質問

The process is not getting terminated after closing its handle in CloseHandle().

Well I have a process created by CreateProcess() api. Even after closing Its handle it is still running.

From the msdn, they say that CloseHandle() closes the handle and doesn't terminate process. Have to call terminate thread for that. Then why CloseHandle()?

But when I checked CloseHandle()'s return value, it succeeded. If so I want know what is actually done in this CloseHandle() and why it returns successfully. And I want to know what all operation can be done on the process using its handle. I felt misleading, as CloseHandle() succeeds but the process still runs on!

Would also be great what actually contains in the handle of a process and is there any differences with other type of handles? (file,I/O etc)

役に立ちましたか?

解決

Why does closing the handle not terminate the process? Have to call TerminateProcess for that.

Closing the handle does not terminate the process because it would be absurd. Processes generally run independently of each other. If closing the process handle terminated the corresponding process, this wouldn't be the case since when a program exits, all open handles it holds are closed. Which would for example mean that if Explorer crashed, every program you started would be instantly terminated. That would be a desaster, and thus closing the process handle does, by design, not terminate the program.

Terminating a process is almost always a very bad idea. The same goes for terminating a thread. Never do that if you can avoid it. If you want a thread/process to exit, send it a message and wait until it has exited (on its own behalf). This guarantees that data is properly saved and in a consistent state, no resources are leaked, and that no serious conflicts can occur (such as a thread being terminated while it holds a lock).
Terminating threads is often troublesome, and sometimes catastrophic. The same goes for terminating processes. It is only "allowable" to terminate a process or a thread when it is caught in an infinite loop and non-responsive.

Then why do you have to close the handle anyway, and why are you getting one at all if you must close it?

You can do certain things with a handle, among these are for example ReadProcessMemory, WriteProcessMemory, CancelIoEx, running a debugger, use PSAPI, and a few others. Also you can wait on the handle, it will be signalled when the process exits. That is a very simple way of inter-process synchronization.
On the other hand, the operating system cannot release resources as long as you hold the handle open and thus have a "legitimate right" to access these. How can you for example wait for a process, if the process (or at least its structures) does not exist at all any more?

This (and the fact that the handle itself is a resource) is why you should close the handle as soon as possible if you don't need it. Holding it indefinitely requires the OS to keep resources around that are not needed but cannot be freed.
Closing the handle tells the operating system that you don't need it any more, so whenever the OS wants to release all resources associated with the process, it can do so.

What is contained in the process handle?

Like all handles, the process handle is merely an opaque integer that doesn't contain anything. It is an index in a kernel-owned table, technically a void*, but that is only an implementation detail. The actual kernel structure that it refers to is not something you can directly access, not in an easy way anyway.

他のヒント

A handle is a reference to some kernel-managed, reference-counted object. Normally, closing the last handle to an object will result in the destruction of such an object.

But: processes and threads are not killed when closing the last handle, you can think that they "start living on their own" after being started. Without this exception, you couldn't have a process outlive its parent, since each process' handles is closed automatically at process termination (and having a thread outlive its parent would require needless complications).

Anyway, all of this is documented: if you read the documentation of CloseHandle you would have found:

Closing a thread handle does not terminate the associated thread or remove the thread object. Closing a process handle does not terminate the associated process or remove the process object. To remove a thread object, you must terminate the thread, then close all handles to the thread. For more information, see Terminating a Thread. To remove a process object, you must terminate the process, then close all handles to the process. For more information, see Terminating a Process.
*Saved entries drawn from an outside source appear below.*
-- ==== Sys2Proof/Machine/Thermal.lean ====
section
/-!
DEFINITION. The commands of temperature sensing and thermal protection (chapter 14).
-/
namespace Sys2Proof.Machine

/-! ### Requests and actions (R401, R402, R406, R408) -/

/-- A sensor requests Dusk (R406). In a Dusk already under way its request brings the finish test, and of two sensors the one
with the smaller t_p decides (R408). -/
def State.reqDusk (s : State) (n : Nat) : State :=
  let s := s.setFields [(THM_STATUS_DUSK_REQ, 1), (THM_STATUS_LAST_SRC, n)]
  if s.st = DUSK && !s.openDocs.isEmpty then
    let first := match s.thm.duskSensor with
      | some m => s.sys.duskThermal && sooner (s.timeToTrip? m) (s.timeToTrip? n) == s.timeToTrip? m
      | none => false
    ({ s with sys := { s.sys with duskThermal := true }, thm := { s.thm with duskSensor := if first then s.thm.duskSensor else some n } }).finishTest
  else s.thermalDusk (some n)

/-- The action of a class when its rate limit is exceeded (R401). -/
def State.rateAction (s : State) (n act : Nat) : State :=
  if act = 0 then s
  else if act = 1 then
    (List.range 16).foldl (fun s w => if !(s.winTiles w).isEmpty && s.concerns n w then s.modWin w fun x => { x with ratePend := true } else s) s
  else if act = 3 && n < 96 then s.failTile n 4
  else s.reqDusk n

/-- The trip action and the message of a sensor at its trip level (R402, R409). -/
def State.tripAction (s : State) (n : Nat) (x : Int) : State :=
  match sensorClass n with
  | 0 => (s.failTile n 4).raise kTHM_TILE_OT n
  | 3 => ((s.raise kTHM_COOL_OT n).reqDusk n).stopDocs
  | 4 =>
    let s := { s with pwr := { s.pwr with storeStop := true, storeMode := 0 }, thm := { s.thm with coolAt := none } }
    s.updHoldup.raise kTHM_STORE_OT n
  | _ => s.raise kTHM_DIE_OT (n + wrap 16 x * 2 ^ 16)

/-! ### A sample (R397 to R402, R407) -/

/-- The corrected reading of an oscillator of a lane die in 0.1 °C (R399, R410). -/
def State.roTemp (s : State) (d k : Nat) : Int :=
  tget (0 : Int) s.thm.roRaw (d * 64 + k) + tget (0 : Int) s.thm.roRel (d * 64 + k) + tget (0 : Int) s.thm.roOfs d

/-- The hottest of some readings. -/
def hottest : List Int → Option Int
  | [] => none
  | x :: r => match hottest r with
    | some y => some (max x y)
    | none => some x

/-- A tile's temperature in 0.1 °C from its TSR in mΩ: θ = (R / 1,000 Ω − 1) / 0.003850 °C (R397; rounded down, log entry
16), none outside 500 Ω to 20 kΩ (R330, R398). -/
def tsrTemp (r : Int) : Option Int := if 500000 ≤ r ∧ r ≤ 20000000 then some (clamp (-32768) 32767 ((r - 1000000) / 385)) else none

/-- A diode's reading, none outside −50 to 175 °C (R398). -/
def diodeTemp (x : Int) : Option Int := if -500 ≤ x ∧ x ≤ 1750 then some x else none

/-- The rate of a sensor in 0.1 °C/s (R401): against the reading W ms earlier, and 0 while there is none (log entry 49). -/
def rateOf (hist : List (Nat × Int)) (now w : Nat) (x : Int) : Int :=
  match hist.find? fun e => decide (e.1 + ms w ≤ now) with
  | some e => clamp (-32768) 32767 ((x - e.2) * 1000 / w)
  | none => 0

/-- The readings of a sensor with a new one, kept for the 255 ms that a window may need. -/
def keepHist (hist : List (Nat × Int)) (now : Nat) (x : Int) : List (Nat × Int) :=
  let recent := hist.filter fun e => decide (now < e.1 + ms 255)
  (now, x) :: recent ++ (hist.drop recent.length).take 1

/-- The rate check (R401). -/
def State.checkRate (s : State) (n : Nat) (x : Int) : State :=
  let c := sensorClass n
  let w := max 1 (s.f (THM_RATE_c_WINDOW_MS c))
  let lim := s.f (THM_RATE_c_LIMIT c)
  let hist := keepHist (s.sensor n).hist s.now x
  let r := rateOf hist s.now w x
  let s := (s.setFs (THM_n_RATE_RATE n) r).setFs (THM_n_RATE_PEAK n) (max r (s.fs (THM_n_RATE_PEAK n)))
  let hot := lim != 0 && decide ((lim : Int) < r)
  let calm := if hot then none else some ((s.sensor n).calmAt.getD s.now)
  let still := match calm with
    | some t => decide (s.now < t + sec 1)
    | none => true
  let run := if hot then (s.sensor n).overRun + 1 else 0
  let s := s.modSensor n fun y => { y with hist := hist, overRun := run, calmAt := calm, acted := y.acted && still }
  if 3 ≤ run && !(s.sensor n).acted then
    ((s.modSensor n fun y => { y with acted := true }).raise kTHM_RATE (n + c * 128)).rateAction n (s.f (THM_RATE_c_ACTION c))
  else s

/-- The fixed levels (R402); a trip to HALT outranks the Dusk request of its sample (R408). -/
def State.checkLevels (s : State) (n : Nat) (x : Int) : State :=
  let dusk := decide (s.duskLevel n ≤ x)
  let trip := decide (s.tripLevel n ≤ x)
  let y := s.sensor n
  let s := s.modSensor n fun y => { y with dusk := dusk, trip := trip }
  let s := if trip && !y.trip then s.tripAction n x else s
  let s := if dusk && !y.dusk then s.raise kTHM_DUSK_LEVEL n else s
  if dusk && !(trip && (sensorClass n = 1 || sensorClass n = 2)) then s.reqDusk n else s

/-- The sampling rate in use (R400). -/
def State.checkFast (s : State) (n : Nat) (x : Int) : State :=
  let lim := s.f (THM_RATE_c_LIMIT (sensorClass n))
  let near := decide (s.duskLevel n - 100 ≤ x ∧ x ≤ s.duskLevel n + 100)
  let hold := near || (lim != 0 && decide ((lim : Int) < 2 * s.fs (THM_n_RATE_RATE n)))
  if hold then (s.setF (THM_n_TEMP_FAST n) 1).modSensor n fun y => { y with slowAt := none }
  else
    let t0 := (s.sensor n).slowAt.getD s.now
    let s := s.modSensor n fun y => { y with slowAt := some t0 }
    if t0 + ms 100 ≤ s.now then s.setF (THM_n_TEMP_FAST n) 0 else s

/-- The interlocks that a reading of the hub die or of the store moves (R403, R407). -/
def State.interlocks (s : State) (n : Nat) : State :=
  if n = 96 then s.setFb THM_STATUS_NV_INHIBIT (!s.nvOk)
  else if n = 102 then
    let t := s.temp? 102
    let within := fun (lo hi : Int) => match t with
      | some x => decide (lo ≤ x ∧ x ≤ hi)
      | none => false
    let cool := match t with
      | some x => decide (x < 650)
      | none => false
    let s := { s with thm := { s.thm with chgAt := if within (-80) 580 then some (s.thm.chgAt.getD s.now) else none,
                                          coolAt := if cool then some (s.thm.coolAt.getD s.now) else none } }
    if within (-100) 600 then s
    else { s with pwr := { s.pwr with storeMode := if s.pwr.storeMode = 3 then 3 else 0 } }.setF PWR_STORE_CHG_INHIBIT 1
  else s

/-- An invalid reading (R175, R330, R398): what it brings is reported when the readings become invalid. -/
def State.badReading (s : State) (n : Nat) : State :=
  let was := (s.sensor n).bad
  let s := (s.setF (THM_n_TEMP_VALID n) 0).modSensor n fun y => { y with bad := true, hist := [], overRun := 0, calmAt := none, slowAt := none }
  if was then s
  else if n < 96 then (if s.f (TILE_n_STATUS_DETECT n) = 1 then s.raiseLane (tileDie n) kTILE_TSR_OPEN n else s)
  else s.raise kTHM_SENSOR n

/-- THERMAL_SAMPLE: sensor `n` is sampled: the TSR in mΩ for a tile, the diode in 0.1 °C for the others, and the uncorrected
oscillators of a lane die in 0.1 °C (R397 to R402, R407). -/
def execThermalSample (t n : Nat) (x : Int) (ro : List Int) (s : State) : Result :=
  let s := s.at t
  .next (if 103 ≤ n || !s.powered then s
    else
      let lane := decide (97 ≤ n) && decide (n < 101)
      let s := if lane then
          { s with thm := { s.thm with roRaw := (List.range 64).foldl (fun m k => tupd (0 : Int) ((n - 97) * 64 + k) (fun o => ro.getD k o) m) s.thm.roRaw } }
        else s
      let raw := if n < 96 then tsrTemp x else diodeTemp x
      let ros := if lane && !ro.isEmpty then (List.range 64).map fun k => s.roTemp (n - 97) k else []
      let s := match raw with
        | some v =>
          let v := (hottest (v :: ros)).getD v
          let s := ((s.setFs (THM_n_TEMP_TEMP n) v).setF (THM_n_TEMP_VALID n) 1).modSensor n fun y => { y with bad := false }
          (((s.checkRate n v).checkLevels n v).checkFast n v).interlocks n
        | none =>
          let s := (s.badReading n).interlocks n
          match hottest ros with
          | some v => s.checkLevels n v
          | none => s
      if n < 96 then s.takeBin n else s)

/-- OSCILLATOR_RECALIBRATION: two diode readings of a lane die, 10 µs apart, set its common offset or disagree (R399). -/
def execOscillatorRecalibration (t d : Nat) (a b : Int) (s : State) : Result :=
  let s := s.at t
  .next (if 4 ≤ d || !s.powered || (match lookup? s.thm.recalAt d with
      | some x => decide (s.now < x + ms 1)
      | none => false) || (diodeTemp a).isNone || (diodeTemp b).isNone then s
    else
      let s := { s with thm := { s.thm with recalAt := insertKey d s.now s.thm.recalAt } }
      if (a - b).natAbs ≤ 5 then
        let o := (a + b) / 2 - (tget (0 : Int) s.thm.roRaw (d * 64) + tget (0 : Int) s.thm.roRel (d * 64))
        ({ s with thm := { s.thm with roOfs := tupd (0 : Int) d (fun _ => o) s.thm.roOfs } }).incF THM_RECAL_COUNT 1
      else (s.addF THM_RECAL_DISAGREE 1).raise kTHM_RECAL d)

/-! ### Pauses and shutdown (R405, R406) -/

/-- The sensor behind a window's pauses: of those that concern it, the one with the smallest t_p (R405, R408). -/
def State.holdSensor (s : State) (w : Nat) : Option Nat :=
  ((List.range 103).foldl (fun (b : Option Nat × Option (Int × Nat)) n =>
    if s.concerns n w && (s.timeToTrip? n).isSome && sooner b.2 (s.timeToTrip? n) != b.2 then (some n, s.timeToTrip? n) else b) (none, none)).1

/-- THERMAL_PAUSE_STEP_END: a pause step of a window's gap ends; the test is repeated, and after MAX_STEPS steps Dusk is
requested (R405). -/
def execThermalPauseStepEnd (t w : Nat) (s : State) : Result :=
  let s := s.at t
  .next (match (s.win w).thmTo with
    | some x =>
      if s.now < x then s
      else
        let s := (s.modWin w fun x => { x with thmTo := none }).showPausing
        if (s.win w).doc.isSome || !s.thermalHold w then s
        else if (s.win w).thmSteps < s.maxSteps then s.thermalStep w
        else
          let n := s.holdSensor w
          let s := s.setFields [(THM_STATUS_DUSK_REQ, 1), (THM_STATUS_LAST_SRC, n.getD 0)]
          (s.raise kTHM_PAUSE_LIMIT (n.getD 0 + w * 128)).thermalDusk n
    | none => s)

/-- DUSK_FINISH_RECHECK: every 1 ms of a thermal Dusk the finish test is repeated (R406). -/
def execDuskFinishRecheck (t : Nat) (s : State) : Result :=
  let s := s.at t
  .next (if s.st = DUSK && s.sys.duskThermal then s.finishTest else s)

/-! ### The store (R403, R407) -/

/-- STORE_CONVERTER_RESUME: the store has read below 65.0 °C for 10 s: discharge resumes (R403). -/
def execStoreConverterResume (t : Nat) (s : State) : Result :=
  let s := s.at t
  .next (match s.thm.coolAt with
    | some x => if s.pwr.storeStop && x + sec 10 ≤ s.now then { s with pwr := { s.pwr with storeStop := false } }.updHoldup else s
    | none => s)

/-- STORE_CHARGING_RESUME: the store has lain at least 2 °C inside its charging range for 10 s (R407). -/
def execStoreChargingResume (t : Nat) (s : State) : Result :=
  let s := s.at t
  .next (match s.thm.chgAt with
    | some x => if s.fb PWR_STORE_CHG_INHIBIT && x + sec 10 ≤ s.now then s.setF PWR_STORE_CHG_INHIBIT 0 else s
    | none => s)

end Sys2Proof.Machine
end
What you described is behavior by design. A process runs on its own, it might have zero or more handles opened, which let their holders control the process in certain ways. Once you hold a handle, you are responsible for closing it.

Termination of the process is a different thing, and you basically are not expected to terminate externally: you never know where exactly you stop the process. You are expected to somehow signal that you want the process termination, so that the process could figure it out and terminate its activity internally, and gracefully.